## Your task
Word for word, restate the entries below from their first line through the line that contains "step s = exec".

## Stored data
[Start of Attachment]

-- ==== Sys2Proof/Machine/Dispatch.lean ====
section
/-! DEFINITION. The dispatch: one arm per command, each a direct call of its meaning. -/

namespace Sys2Proof.Machine
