-- ==== Sys2Proof/Certificates/Slice0/Obligations.lean ====
section
/-! DEFINITION. The statements for the provers. -/

open Sys2Proof Sys2Proof.Machine

/-- For every command and state, the step of a state with that command at the front of its queue is exec of the command on the state
with the rest of the queue (log entry 2). -/
def Obligations.StepRunsFrontCommand : Prop :=
  ∀ (s : State) (i : Instr) (rest : List Instr), s.pending = i :: rest → 
      step s = exec i { s with pending := rest }

/-- With nothing in its queue the block goes on by one cycle of the DFE clock; while the reference PLL stands, the gust limiter owes
nothing, no character and no in-band record waits to be sent, no ramp-down waits to begin and the block is neither in Frost nor in
a Thaw, the cycle changes nothing else but the model's own notes of what one cycle has set and issued. That a step on an empty
queue is a cycle is the model's choice (log entry 2). -/
def Obligations.EmptyQueueTicks : Prop :=
  ∀ (s : State), s.pending = [] → 
      ∃ t, step s = .next t ∧ t.now = s.now + 1 ∧ t.pending = [] ∧ (s.pm.pllClocks = false → s.pm.debt = 0 → s.hi.uartTx = [] → s.hi.records = [] → s.pm.ramp = false →
      s.mode ≠ .frost → s.pm.thaw = false → t = { s with now := s.now + 1, marks := [], tl := { s.tl with nIssue := 0 } })

/-- In every state whose register file and memory are in canonical form, addresses strictly rising and no entry equal to what its
address reads as unlisted, a step that answers a next state leaves both in canonical form, so that equal contents stay equal data. -/
def Obligations.EveryStepKeepsTables : Prop :=
  ∀ (s t : State), s.Canon → step s = .next t → 
      t.Canon

/-- In every state that lists its sixteen lanes, four lane groups, two time domains, sixteen vector cores, sixteen DMA channels, two
memory channels, eight observation pins, 48 sensors and 64 bias outputs, a step that answers a next state leaves those numbers as
they are. -/
def Obligations.EveryStepKeepsSizes : Prop :=
  ∀ (s t : State), s.Sized → step s = .next t → 
      t.Sized

/-- TL_LEAD[n] reads 196,608 at 15 kHz and 122,880 at 30, 60 and 120 kHz after reset, and in every state in which it does so no step,
whatever command it runs and whatever a host writes, changes it. -/
def Obligations.LeadTimesAreReadOnly : Prop :=
  (State.reset.LeadsStand) ∧
  (∀ (s t : State), s.LeadsStand → step s = .next t → 
      t.LeadsStand)

/-- State.reset has an empty queue, its tables in canonical form and every list at its length; TL_CAR_ULADV is 0, the rotation period
2, REPEAT 4, K of every path 8 and the core regulator at 750 mV, as the specification gives them. That State.reset stands in Boot
is the model's choice (log entry 1). -/
def Obligations.ResetHolds : Prop :=
  (State.reset.Canon) ∧
  (State.reset.Sized) ∧
  (State.reset.pending = [] ∧ State.reset.mem = [] ∧ State.reset.mode = .boot) ∧
  ((∀ k, k < 16 → State.reset.rd (R.TL_CAR_ULADV k) = 0) ∧ State.reset.get R.CV_ROT_CFG F.CV_ROT_CFG_PERIOD = 2 ∧ State.reset.cv.repeat_ = 4 ∧
      (∀ p, p < 64 → State.reset.get (R.DFE_DPD_CFG p) F.DFE_DPD_CFG_K = 8) ∧ State.reset.get R.PM_VCORE F.PM_VCORE_MV = 750)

[End of Attachment]

## Task solution
-- ==== Sys2Proof/Machine/Dispatch.lean ====
section
/-! DEFINITION. The dispatch: one arm per command, each a direct call of its meaning. -/

namespace Sys2Proof.Machine
-- ==== Sys2Proof/Certificates/Slice0/Obligations.lean ====
section
/-! DEFINITION. The statements for the provers. -/

open Sys2Proof Sys2Proof.Machine

/-- For every command and state, the step of a state with that command at the front of its queue is exec of the command on the state
with the rest of the queue (log entry 2). -/
def Obligations.StepRunsFrontCommand : Prop :=
  ∀ (s : State) (i : Instr) (rest : List Instr), s.pending = i :: rest → 
      step s = exec i { s with pending := rest }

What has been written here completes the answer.